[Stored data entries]
•••
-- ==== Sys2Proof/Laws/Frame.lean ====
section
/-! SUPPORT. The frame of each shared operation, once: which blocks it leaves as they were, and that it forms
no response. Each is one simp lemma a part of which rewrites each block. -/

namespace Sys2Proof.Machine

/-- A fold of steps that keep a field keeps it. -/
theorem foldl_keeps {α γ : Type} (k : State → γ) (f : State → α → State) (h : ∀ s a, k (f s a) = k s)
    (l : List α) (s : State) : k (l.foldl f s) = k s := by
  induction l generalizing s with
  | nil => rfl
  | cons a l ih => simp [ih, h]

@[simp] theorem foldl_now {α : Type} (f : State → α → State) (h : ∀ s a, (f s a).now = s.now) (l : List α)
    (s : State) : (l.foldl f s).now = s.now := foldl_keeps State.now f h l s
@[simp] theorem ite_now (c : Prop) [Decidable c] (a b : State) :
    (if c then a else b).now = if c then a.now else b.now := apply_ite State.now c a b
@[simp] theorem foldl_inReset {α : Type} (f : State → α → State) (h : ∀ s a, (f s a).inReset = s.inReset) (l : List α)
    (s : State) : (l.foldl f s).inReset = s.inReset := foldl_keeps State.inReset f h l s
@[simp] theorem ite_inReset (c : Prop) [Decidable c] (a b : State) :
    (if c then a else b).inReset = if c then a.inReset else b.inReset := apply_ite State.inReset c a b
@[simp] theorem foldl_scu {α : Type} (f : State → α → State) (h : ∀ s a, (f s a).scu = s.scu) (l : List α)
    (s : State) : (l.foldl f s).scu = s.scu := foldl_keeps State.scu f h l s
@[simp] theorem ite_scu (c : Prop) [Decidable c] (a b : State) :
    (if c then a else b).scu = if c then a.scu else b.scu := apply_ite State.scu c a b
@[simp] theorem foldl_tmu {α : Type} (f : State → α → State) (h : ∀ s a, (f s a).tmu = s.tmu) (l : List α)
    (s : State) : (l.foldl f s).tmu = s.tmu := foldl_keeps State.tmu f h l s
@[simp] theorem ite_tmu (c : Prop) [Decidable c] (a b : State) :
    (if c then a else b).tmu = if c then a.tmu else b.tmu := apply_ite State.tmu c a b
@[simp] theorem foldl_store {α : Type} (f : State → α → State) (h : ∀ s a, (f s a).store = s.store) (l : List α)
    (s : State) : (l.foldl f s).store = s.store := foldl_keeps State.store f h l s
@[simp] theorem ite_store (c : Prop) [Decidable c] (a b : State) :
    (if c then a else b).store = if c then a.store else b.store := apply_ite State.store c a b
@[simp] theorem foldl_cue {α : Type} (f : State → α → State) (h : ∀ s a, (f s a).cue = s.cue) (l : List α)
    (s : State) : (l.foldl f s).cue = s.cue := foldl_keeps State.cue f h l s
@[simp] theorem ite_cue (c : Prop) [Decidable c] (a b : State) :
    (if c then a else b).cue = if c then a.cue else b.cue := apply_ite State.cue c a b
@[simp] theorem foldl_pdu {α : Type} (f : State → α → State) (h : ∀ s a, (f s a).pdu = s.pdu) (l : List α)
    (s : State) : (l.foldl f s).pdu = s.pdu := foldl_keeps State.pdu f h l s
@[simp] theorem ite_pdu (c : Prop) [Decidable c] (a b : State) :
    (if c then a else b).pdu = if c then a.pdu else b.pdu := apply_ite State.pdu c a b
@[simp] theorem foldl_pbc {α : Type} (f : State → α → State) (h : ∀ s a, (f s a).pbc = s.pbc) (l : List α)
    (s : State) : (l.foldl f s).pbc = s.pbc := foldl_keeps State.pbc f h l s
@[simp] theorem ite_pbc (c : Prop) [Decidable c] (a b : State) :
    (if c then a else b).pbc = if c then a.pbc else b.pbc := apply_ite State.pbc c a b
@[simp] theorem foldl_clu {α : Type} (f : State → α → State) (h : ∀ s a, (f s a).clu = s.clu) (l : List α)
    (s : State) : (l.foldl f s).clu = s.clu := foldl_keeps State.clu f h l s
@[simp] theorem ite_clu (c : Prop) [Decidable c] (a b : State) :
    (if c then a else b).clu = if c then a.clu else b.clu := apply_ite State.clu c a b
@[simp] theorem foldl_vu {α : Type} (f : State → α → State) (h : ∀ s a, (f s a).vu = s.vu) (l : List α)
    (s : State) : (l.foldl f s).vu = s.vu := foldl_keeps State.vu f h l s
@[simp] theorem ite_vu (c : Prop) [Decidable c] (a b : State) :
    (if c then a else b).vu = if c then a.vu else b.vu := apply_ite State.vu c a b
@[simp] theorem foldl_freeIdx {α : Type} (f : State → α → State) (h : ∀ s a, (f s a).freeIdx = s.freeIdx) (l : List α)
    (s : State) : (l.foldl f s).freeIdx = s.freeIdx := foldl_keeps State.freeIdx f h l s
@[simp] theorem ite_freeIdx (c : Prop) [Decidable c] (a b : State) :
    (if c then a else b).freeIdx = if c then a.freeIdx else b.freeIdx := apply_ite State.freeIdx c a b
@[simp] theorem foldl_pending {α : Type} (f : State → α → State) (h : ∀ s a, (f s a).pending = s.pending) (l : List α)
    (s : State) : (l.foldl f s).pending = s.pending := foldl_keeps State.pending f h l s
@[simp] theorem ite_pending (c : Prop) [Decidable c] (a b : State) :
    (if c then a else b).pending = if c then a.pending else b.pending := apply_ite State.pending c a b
•••
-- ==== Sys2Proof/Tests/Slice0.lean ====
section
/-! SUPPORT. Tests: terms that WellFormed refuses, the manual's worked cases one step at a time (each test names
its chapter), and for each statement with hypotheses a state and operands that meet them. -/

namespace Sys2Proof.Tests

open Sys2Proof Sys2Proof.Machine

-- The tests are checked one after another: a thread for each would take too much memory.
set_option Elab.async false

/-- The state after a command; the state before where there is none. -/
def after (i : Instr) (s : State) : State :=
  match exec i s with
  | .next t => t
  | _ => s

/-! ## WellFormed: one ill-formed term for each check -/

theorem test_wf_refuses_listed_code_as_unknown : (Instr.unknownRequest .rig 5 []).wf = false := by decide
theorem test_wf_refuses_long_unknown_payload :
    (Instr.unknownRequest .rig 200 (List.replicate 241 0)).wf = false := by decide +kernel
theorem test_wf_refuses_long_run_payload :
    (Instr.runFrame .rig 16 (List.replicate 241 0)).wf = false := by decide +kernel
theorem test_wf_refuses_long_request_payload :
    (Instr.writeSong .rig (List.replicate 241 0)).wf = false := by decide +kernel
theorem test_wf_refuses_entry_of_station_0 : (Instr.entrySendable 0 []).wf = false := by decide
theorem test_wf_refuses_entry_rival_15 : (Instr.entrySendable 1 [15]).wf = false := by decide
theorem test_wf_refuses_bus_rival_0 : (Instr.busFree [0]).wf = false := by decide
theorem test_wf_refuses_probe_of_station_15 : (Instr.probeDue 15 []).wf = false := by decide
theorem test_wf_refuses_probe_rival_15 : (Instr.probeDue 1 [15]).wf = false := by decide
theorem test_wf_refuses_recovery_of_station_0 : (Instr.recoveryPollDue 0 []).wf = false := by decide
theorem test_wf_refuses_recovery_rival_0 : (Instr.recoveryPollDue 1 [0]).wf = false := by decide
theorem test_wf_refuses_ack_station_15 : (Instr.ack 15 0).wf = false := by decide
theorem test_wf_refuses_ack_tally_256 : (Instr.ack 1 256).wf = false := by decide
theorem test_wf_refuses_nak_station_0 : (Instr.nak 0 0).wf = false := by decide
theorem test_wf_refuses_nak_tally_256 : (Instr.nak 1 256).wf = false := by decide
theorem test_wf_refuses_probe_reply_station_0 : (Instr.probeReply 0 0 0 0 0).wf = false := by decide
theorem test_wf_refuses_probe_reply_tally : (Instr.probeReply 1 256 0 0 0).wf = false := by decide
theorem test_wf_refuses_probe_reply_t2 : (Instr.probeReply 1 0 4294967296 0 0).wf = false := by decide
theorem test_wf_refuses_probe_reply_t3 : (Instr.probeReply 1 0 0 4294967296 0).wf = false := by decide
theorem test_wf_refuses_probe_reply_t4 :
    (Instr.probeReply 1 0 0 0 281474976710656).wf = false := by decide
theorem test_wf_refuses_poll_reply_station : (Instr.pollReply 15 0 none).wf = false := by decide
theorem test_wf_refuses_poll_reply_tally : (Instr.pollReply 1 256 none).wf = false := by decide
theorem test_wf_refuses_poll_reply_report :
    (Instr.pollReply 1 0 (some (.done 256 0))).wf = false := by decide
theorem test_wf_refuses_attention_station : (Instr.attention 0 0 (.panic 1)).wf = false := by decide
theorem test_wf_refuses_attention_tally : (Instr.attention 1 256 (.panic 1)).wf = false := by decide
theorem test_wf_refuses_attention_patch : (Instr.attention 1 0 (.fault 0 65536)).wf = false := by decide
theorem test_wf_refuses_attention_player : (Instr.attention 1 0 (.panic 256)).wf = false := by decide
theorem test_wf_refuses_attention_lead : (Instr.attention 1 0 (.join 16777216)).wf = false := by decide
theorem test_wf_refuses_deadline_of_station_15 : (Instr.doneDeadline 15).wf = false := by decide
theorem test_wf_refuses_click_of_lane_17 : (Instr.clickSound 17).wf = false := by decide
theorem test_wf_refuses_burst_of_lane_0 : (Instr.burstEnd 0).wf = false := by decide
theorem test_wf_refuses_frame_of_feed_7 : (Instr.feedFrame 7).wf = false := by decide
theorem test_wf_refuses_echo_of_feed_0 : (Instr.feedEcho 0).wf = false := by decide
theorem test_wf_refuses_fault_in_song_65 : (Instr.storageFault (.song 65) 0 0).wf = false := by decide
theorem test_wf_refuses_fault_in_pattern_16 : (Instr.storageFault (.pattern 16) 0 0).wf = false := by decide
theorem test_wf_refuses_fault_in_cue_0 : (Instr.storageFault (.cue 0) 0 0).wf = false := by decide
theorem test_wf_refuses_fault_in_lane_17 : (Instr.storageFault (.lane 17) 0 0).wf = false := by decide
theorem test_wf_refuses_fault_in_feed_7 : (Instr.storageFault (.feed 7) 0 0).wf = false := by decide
•••
Work request: Report the number of lines above containing the word "entrySendable", with no other text.

Solution below: 2